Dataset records
────────
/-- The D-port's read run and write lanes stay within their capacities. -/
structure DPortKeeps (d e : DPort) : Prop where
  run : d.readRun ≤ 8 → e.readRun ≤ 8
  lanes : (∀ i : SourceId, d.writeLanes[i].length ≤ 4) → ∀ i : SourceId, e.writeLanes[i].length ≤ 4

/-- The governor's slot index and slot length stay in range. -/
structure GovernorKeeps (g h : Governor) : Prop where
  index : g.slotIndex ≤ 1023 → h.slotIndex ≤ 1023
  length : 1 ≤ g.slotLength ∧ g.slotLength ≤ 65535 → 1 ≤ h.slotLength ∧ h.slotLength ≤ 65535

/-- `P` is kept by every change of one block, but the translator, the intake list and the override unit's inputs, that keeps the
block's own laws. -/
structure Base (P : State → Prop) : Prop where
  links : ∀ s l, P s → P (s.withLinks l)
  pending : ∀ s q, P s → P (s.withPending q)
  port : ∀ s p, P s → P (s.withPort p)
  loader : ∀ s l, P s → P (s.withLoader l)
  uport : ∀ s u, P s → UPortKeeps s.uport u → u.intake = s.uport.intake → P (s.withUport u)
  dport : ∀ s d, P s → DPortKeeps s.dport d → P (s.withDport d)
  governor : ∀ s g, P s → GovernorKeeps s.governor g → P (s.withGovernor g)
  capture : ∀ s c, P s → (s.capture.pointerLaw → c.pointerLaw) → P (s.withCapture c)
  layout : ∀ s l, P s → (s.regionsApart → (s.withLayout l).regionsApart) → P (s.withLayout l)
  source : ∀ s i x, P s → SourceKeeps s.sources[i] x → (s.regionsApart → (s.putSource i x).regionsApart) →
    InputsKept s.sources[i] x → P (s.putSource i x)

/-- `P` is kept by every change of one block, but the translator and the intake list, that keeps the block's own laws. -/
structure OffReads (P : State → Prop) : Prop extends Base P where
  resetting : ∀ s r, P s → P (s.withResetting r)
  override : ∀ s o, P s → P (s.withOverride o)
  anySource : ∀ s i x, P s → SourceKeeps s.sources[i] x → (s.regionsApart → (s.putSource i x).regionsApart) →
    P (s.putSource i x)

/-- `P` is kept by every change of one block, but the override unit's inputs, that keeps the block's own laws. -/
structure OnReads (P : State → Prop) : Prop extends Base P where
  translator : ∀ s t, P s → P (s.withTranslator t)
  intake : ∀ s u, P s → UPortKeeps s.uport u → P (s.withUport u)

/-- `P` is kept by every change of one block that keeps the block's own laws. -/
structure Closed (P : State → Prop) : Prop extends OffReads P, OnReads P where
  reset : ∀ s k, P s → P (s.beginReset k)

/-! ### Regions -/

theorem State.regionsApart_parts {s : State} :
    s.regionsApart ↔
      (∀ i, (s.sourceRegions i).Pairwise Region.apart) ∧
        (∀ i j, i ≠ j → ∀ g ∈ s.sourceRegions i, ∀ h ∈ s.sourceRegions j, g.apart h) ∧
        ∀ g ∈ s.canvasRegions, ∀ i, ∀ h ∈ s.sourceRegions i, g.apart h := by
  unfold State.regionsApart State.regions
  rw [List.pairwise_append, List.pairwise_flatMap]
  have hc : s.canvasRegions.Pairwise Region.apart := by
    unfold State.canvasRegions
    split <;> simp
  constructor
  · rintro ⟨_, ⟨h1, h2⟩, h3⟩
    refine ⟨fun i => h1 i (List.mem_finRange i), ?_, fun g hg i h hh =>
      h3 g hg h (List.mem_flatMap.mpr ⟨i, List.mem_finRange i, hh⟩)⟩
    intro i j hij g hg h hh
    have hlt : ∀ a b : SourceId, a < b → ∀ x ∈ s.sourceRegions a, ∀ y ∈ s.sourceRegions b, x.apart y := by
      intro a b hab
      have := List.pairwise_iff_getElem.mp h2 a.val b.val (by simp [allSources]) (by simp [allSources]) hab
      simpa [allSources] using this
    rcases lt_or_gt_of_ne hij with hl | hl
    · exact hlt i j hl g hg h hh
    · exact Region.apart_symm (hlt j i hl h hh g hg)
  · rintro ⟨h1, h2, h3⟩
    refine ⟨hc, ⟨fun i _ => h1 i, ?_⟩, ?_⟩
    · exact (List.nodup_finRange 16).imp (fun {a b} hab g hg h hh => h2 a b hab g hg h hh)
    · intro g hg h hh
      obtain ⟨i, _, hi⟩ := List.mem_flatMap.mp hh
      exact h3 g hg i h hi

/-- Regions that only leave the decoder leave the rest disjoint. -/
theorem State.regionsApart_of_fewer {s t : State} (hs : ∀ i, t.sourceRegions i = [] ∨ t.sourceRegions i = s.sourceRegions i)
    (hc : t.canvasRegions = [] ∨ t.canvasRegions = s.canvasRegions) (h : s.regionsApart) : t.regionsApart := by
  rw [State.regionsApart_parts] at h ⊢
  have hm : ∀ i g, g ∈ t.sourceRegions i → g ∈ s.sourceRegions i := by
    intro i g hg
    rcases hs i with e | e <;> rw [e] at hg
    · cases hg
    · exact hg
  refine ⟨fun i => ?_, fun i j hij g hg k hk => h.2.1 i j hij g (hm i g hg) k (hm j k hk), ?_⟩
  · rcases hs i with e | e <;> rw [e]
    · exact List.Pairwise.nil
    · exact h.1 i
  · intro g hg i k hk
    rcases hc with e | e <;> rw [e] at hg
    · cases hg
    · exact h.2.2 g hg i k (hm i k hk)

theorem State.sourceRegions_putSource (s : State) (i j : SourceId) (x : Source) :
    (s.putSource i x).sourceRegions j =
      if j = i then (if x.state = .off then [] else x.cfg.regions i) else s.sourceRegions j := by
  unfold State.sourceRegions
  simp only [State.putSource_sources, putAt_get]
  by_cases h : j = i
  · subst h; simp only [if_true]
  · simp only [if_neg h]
────────
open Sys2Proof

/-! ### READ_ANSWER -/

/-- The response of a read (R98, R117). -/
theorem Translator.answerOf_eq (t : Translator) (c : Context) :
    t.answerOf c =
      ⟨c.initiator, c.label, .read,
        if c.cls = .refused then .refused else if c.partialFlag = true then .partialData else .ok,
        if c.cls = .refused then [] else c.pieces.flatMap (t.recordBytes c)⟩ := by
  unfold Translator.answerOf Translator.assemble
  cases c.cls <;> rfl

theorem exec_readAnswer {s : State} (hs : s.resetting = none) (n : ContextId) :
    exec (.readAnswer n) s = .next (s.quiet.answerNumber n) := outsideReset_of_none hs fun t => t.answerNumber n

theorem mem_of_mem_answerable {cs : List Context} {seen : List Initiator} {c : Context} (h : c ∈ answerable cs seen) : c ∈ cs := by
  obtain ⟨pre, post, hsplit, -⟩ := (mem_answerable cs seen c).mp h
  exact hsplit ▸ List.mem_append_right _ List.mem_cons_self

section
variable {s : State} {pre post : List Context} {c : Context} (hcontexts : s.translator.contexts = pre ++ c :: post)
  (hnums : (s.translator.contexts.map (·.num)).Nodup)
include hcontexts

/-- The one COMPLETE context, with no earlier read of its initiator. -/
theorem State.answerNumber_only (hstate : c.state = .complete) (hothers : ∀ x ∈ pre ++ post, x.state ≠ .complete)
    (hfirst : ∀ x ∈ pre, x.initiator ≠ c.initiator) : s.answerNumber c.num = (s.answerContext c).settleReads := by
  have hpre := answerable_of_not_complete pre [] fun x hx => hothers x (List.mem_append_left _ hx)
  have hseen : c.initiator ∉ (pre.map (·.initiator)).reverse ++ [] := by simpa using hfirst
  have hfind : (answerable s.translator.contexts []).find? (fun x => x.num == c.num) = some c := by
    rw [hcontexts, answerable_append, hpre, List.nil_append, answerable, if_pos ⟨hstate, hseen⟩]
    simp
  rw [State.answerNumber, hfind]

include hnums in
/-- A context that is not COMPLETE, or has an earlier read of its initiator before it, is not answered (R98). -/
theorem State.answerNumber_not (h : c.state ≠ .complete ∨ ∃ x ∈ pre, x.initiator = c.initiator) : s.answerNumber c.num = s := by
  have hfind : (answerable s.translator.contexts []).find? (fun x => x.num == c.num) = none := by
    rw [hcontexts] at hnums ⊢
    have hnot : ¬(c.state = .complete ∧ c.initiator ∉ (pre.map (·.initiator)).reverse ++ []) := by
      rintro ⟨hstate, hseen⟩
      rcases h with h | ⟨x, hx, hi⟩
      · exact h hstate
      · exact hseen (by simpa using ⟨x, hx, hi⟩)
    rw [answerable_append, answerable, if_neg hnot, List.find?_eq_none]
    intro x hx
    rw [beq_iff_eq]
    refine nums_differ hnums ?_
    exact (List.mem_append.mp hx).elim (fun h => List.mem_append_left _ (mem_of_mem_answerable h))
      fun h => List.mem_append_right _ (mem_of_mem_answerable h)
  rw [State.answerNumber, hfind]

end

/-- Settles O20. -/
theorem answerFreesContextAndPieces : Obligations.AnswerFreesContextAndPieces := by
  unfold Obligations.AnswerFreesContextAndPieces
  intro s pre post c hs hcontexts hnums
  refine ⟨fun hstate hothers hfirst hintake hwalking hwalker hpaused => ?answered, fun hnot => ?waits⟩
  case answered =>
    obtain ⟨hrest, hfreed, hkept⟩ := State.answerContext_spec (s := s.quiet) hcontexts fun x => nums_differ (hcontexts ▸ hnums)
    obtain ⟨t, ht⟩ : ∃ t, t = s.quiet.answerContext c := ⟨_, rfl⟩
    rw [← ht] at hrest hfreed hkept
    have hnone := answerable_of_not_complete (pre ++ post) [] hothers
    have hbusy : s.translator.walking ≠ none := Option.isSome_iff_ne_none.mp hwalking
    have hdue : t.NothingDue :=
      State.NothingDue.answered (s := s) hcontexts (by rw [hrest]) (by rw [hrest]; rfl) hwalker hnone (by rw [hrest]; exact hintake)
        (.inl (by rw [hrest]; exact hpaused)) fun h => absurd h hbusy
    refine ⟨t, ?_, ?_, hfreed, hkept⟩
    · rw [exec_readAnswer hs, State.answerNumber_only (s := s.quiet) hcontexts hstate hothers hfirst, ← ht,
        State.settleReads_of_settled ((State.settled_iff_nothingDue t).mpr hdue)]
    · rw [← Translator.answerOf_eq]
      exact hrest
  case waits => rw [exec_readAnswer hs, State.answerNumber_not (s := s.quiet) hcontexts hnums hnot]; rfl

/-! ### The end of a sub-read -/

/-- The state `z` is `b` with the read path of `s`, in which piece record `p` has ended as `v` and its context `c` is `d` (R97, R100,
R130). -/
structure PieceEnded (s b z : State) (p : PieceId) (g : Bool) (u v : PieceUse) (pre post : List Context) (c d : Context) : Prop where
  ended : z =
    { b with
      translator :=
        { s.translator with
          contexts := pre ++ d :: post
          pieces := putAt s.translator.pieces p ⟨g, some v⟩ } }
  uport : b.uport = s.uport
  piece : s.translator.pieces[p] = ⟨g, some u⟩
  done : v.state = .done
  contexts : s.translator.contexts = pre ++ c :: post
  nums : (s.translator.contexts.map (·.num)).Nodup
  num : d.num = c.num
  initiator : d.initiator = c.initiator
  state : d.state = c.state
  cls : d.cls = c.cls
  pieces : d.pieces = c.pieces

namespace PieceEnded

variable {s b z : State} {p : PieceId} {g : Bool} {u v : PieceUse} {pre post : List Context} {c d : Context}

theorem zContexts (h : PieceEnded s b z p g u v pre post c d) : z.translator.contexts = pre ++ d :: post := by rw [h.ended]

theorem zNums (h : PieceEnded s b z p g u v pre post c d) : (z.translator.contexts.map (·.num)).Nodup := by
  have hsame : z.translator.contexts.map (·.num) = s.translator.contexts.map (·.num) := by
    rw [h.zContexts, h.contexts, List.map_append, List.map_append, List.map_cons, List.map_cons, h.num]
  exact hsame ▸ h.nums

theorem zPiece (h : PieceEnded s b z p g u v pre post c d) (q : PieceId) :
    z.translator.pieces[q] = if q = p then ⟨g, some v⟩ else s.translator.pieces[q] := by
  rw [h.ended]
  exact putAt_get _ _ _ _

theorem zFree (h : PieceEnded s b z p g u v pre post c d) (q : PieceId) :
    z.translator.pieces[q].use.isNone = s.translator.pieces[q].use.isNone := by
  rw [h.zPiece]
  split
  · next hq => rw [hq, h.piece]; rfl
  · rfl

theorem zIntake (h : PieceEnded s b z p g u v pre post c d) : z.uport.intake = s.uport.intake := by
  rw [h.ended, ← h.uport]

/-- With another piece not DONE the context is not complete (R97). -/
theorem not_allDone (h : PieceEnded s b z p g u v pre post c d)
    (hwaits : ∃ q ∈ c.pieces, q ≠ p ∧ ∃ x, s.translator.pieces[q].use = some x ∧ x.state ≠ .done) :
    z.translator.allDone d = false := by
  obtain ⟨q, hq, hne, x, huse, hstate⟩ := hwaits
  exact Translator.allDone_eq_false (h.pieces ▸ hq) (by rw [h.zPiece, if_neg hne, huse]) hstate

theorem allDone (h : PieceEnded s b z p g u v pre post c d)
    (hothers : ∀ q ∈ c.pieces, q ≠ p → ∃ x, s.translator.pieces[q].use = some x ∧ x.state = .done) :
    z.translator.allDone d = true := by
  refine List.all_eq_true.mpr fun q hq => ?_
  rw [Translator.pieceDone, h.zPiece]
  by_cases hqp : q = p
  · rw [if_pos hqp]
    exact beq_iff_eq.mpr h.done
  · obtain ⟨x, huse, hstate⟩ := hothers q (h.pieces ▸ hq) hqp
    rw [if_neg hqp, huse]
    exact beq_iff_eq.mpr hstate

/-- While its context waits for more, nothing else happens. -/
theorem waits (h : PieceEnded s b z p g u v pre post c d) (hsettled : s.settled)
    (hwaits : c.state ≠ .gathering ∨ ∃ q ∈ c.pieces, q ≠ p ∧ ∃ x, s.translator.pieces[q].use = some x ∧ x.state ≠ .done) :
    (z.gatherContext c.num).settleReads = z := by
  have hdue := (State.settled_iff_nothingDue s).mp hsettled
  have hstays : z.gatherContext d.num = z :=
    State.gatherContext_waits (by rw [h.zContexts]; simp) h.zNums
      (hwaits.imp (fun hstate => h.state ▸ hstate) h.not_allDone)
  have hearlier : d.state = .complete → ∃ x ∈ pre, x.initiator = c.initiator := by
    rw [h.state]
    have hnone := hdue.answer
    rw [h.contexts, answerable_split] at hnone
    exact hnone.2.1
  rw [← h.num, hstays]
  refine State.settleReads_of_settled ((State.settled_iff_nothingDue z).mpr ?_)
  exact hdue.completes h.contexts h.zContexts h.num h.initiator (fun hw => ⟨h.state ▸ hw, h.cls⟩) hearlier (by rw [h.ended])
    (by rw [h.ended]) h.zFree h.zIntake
────────
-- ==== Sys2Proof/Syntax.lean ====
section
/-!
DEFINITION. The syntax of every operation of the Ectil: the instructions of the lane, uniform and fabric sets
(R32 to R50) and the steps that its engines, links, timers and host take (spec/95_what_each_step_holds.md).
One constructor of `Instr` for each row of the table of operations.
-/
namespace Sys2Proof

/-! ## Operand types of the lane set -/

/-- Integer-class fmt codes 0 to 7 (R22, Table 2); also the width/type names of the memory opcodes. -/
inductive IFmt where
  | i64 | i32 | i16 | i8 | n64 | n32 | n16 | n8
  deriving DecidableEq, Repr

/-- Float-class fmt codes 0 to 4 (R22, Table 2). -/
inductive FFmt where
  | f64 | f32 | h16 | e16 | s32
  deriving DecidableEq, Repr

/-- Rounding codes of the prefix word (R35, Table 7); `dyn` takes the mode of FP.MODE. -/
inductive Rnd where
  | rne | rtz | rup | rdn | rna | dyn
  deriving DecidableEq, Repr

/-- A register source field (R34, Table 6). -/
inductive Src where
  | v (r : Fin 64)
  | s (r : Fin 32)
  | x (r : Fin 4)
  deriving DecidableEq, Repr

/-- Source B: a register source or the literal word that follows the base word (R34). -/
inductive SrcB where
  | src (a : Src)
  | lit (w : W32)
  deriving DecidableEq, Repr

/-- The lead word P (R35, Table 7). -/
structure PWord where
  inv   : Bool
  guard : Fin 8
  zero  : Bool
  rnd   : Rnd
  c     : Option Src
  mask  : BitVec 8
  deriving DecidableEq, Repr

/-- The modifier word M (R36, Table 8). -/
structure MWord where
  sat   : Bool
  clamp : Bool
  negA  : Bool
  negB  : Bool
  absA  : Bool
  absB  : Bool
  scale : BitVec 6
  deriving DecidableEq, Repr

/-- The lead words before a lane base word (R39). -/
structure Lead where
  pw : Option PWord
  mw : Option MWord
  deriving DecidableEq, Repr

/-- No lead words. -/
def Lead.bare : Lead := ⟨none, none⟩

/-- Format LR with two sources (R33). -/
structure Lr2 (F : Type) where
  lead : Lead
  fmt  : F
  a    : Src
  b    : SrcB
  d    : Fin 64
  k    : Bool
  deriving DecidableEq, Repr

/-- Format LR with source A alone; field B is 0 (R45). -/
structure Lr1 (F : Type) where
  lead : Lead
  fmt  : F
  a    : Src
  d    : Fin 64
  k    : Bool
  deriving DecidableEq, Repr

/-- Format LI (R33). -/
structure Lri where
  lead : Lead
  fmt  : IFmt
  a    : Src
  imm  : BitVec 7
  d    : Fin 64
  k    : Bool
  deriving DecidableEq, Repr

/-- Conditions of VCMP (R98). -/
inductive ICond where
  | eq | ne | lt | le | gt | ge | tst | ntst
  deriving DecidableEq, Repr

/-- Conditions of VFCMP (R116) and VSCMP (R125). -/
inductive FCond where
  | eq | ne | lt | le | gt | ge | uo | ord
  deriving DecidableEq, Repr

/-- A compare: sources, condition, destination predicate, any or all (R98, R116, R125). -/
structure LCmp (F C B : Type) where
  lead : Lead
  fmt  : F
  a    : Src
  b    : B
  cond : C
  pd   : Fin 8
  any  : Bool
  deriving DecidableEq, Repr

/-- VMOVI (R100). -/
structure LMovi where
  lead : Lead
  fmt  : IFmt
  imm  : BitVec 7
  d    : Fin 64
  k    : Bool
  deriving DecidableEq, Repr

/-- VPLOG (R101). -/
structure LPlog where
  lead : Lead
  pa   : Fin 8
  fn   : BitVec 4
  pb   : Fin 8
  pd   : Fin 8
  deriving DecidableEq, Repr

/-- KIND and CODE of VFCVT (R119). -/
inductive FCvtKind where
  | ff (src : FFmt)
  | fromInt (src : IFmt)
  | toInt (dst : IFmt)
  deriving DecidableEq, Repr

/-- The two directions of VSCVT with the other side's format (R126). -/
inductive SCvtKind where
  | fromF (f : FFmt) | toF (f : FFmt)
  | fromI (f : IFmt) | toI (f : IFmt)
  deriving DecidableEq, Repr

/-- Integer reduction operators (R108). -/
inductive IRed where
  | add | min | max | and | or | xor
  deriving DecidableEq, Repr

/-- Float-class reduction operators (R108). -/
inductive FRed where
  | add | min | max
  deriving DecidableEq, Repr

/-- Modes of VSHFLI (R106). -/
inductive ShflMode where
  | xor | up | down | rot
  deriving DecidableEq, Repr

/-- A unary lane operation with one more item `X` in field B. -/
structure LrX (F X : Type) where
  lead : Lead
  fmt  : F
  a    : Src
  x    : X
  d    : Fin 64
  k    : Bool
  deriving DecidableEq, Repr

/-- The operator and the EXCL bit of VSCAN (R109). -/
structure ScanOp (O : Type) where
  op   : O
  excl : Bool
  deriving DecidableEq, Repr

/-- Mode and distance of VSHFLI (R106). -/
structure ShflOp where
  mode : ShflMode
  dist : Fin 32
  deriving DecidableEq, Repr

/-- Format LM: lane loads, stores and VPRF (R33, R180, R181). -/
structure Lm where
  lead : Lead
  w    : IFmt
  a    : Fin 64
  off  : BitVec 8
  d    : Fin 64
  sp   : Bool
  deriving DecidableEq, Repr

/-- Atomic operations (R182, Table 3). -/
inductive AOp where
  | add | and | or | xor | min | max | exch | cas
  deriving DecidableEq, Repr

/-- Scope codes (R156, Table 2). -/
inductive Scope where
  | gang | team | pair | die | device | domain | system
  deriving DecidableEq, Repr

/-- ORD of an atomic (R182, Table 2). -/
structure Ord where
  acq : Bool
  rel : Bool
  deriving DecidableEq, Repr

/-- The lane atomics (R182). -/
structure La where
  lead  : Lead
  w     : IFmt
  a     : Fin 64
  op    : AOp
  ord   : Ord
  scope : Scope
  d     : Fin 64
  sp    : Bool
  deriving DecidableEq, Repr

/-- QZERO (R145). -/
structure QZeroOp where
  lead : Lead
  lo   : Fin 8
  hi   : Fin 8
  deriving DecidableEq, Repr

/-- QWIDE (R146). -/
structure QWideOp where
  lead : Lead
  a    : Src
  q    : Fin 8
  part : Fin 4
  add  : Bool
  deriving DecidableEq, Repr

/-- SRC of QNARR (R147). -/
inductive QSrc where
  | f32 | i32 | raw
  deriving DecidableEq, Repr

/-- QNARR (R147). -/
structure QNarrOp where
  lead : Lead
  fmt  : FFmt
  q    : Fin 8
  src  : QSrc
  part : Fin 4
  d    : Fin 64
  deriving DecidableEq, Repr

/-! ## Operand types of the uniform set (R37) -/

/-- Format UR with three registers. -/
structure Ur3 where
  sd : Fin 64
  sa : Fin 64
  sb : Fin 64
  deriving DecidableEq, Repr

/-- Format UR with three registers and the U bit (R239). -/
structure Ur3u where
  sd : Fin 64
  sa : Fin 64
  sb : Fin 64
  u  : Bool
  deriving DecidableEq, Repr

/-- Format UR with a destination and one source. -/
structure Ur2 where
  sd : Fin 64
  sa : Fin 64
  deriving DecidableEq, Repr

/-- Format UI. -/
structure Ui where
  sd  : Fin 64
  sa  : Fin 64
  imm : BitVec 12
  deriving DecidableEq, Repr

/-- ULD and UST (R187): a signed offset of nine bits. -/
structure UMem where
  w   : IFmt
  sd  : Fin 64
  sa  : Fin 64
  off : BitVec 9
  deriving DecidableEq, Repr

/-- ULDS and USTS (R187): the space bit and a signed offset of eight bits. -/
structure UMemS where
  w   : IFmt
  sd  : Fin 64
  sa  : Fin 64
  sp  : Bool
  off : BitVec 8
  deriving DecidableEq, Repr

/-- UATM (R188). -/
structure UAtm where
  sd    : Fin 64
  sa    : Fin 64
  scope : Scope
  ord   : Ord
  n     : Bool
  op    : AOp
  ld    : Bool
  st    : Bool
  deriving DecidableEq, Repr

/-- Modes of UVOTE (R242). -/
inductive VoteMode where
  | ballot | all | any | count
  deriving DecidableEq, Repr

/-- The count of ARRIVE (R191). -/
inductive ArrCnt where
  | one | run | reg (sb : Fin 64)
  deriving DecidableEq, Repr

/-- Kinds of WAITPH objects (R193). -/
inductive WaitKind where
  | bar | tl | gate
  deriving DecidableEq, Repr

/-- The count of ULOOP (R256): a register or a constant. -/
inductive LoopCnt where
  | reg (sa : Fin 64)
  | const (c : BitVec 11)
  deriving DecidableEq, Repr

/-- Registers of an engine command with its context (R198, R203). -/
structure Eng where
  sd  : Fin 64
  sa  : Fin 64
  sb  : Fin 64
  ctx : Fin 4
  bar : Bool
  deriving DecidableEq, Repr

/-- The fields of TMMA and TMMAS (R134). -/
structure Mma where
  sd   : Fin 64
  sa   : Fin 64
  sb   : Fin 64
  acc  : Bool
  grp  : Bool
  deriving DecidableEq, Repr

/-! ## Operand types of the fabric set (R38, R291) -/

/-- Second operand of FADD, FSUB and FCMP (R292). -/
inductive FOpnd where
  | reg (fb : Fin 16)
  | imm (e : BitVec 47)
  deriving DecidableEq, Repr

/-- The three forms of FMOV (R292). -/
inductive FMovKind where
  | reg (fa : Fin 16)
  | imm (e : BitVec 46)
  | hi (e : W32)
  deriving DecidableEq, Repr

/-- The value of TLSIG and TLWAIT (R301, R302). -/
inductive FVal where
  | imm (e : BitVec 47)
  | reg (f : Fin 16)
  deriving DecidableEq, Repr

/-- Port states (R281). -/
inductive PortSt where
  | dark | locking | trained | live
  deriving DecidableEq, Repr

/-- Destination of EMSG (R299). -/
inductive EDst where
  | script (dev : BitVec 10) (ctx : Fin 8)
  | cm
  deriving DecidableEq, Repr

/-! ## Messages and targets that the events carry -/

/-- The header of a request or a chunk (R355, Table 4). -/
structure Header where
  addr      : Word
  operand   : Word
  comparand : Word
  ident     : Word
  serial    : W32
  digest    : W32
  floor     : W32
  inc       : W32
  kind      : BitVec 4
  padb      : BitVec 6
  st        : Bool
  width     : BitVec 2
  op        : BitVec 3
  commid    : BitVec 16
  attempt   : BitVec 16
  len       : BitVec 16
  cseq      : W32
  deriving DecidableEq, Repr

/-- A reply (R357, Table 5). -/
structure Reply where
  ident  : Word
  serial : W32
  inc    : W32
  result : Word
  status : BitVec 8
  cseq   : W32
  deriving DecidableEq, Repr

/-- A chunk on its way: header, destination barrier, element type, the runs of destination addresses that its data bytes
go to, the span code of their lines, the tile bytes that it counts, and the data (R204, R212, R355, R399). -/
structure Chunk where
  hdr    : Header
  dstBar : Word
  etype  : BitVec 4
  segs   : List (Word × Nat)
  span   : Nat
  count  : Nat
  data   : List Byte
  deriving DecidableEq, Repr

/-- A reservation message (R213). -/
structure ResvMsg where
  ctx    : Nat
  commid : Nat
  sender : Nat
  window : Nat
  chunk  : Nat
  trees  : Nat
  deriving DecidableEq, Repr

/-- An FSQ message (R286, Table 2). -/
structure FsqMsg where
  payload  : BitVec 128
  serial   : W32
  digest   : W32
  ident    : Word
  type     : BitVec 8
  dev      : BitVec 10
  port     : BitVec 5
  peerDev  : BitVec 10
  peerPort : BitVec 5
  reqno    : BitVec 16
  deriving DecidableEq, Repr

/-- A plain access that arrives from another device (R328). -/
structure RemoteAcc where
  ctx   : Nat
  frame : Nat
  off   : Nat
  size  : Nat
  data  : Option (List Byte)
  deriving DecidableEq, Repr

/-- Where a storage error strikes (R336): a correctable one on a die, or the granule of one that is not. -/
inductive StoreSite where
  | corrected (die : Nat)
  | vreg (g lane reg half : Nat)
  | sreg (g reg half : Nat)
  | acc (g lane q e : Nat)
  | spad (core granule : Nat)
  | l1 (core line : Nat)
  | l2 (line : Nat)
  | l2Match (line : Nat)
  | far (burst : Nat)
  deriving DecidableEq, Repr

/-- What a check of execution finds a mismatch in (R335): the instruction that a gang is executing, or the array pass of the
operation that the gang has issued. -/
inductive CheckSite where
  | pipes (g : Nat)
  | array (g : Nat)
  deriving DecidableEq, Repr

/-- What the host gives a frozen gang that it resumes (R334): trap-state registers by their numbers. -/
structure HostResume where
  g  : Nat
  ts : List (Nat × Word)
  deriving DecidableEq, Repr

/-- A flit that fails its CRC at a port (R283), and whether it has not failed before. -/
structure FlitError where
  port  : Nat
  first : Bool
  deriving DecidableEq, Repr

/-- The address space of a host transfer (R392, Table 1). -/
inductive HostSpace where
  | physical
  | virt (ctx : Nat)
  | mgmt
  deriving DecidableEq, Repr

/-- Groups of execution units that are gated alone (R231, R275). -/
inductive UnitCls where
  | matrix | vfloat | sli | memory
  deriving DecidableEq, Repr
────────
HOW TO COMPLETE THIS TASK: Check every line above for the string "hsplit" and copy those that have it.

EXERCISE RESULT:
  obtain ⟨pre, post, hsplit, -⟩ := (mem_answerable cs seen c).mp h
  exact hsplit ▸ List.mem_append_right _ List.mem_cons_self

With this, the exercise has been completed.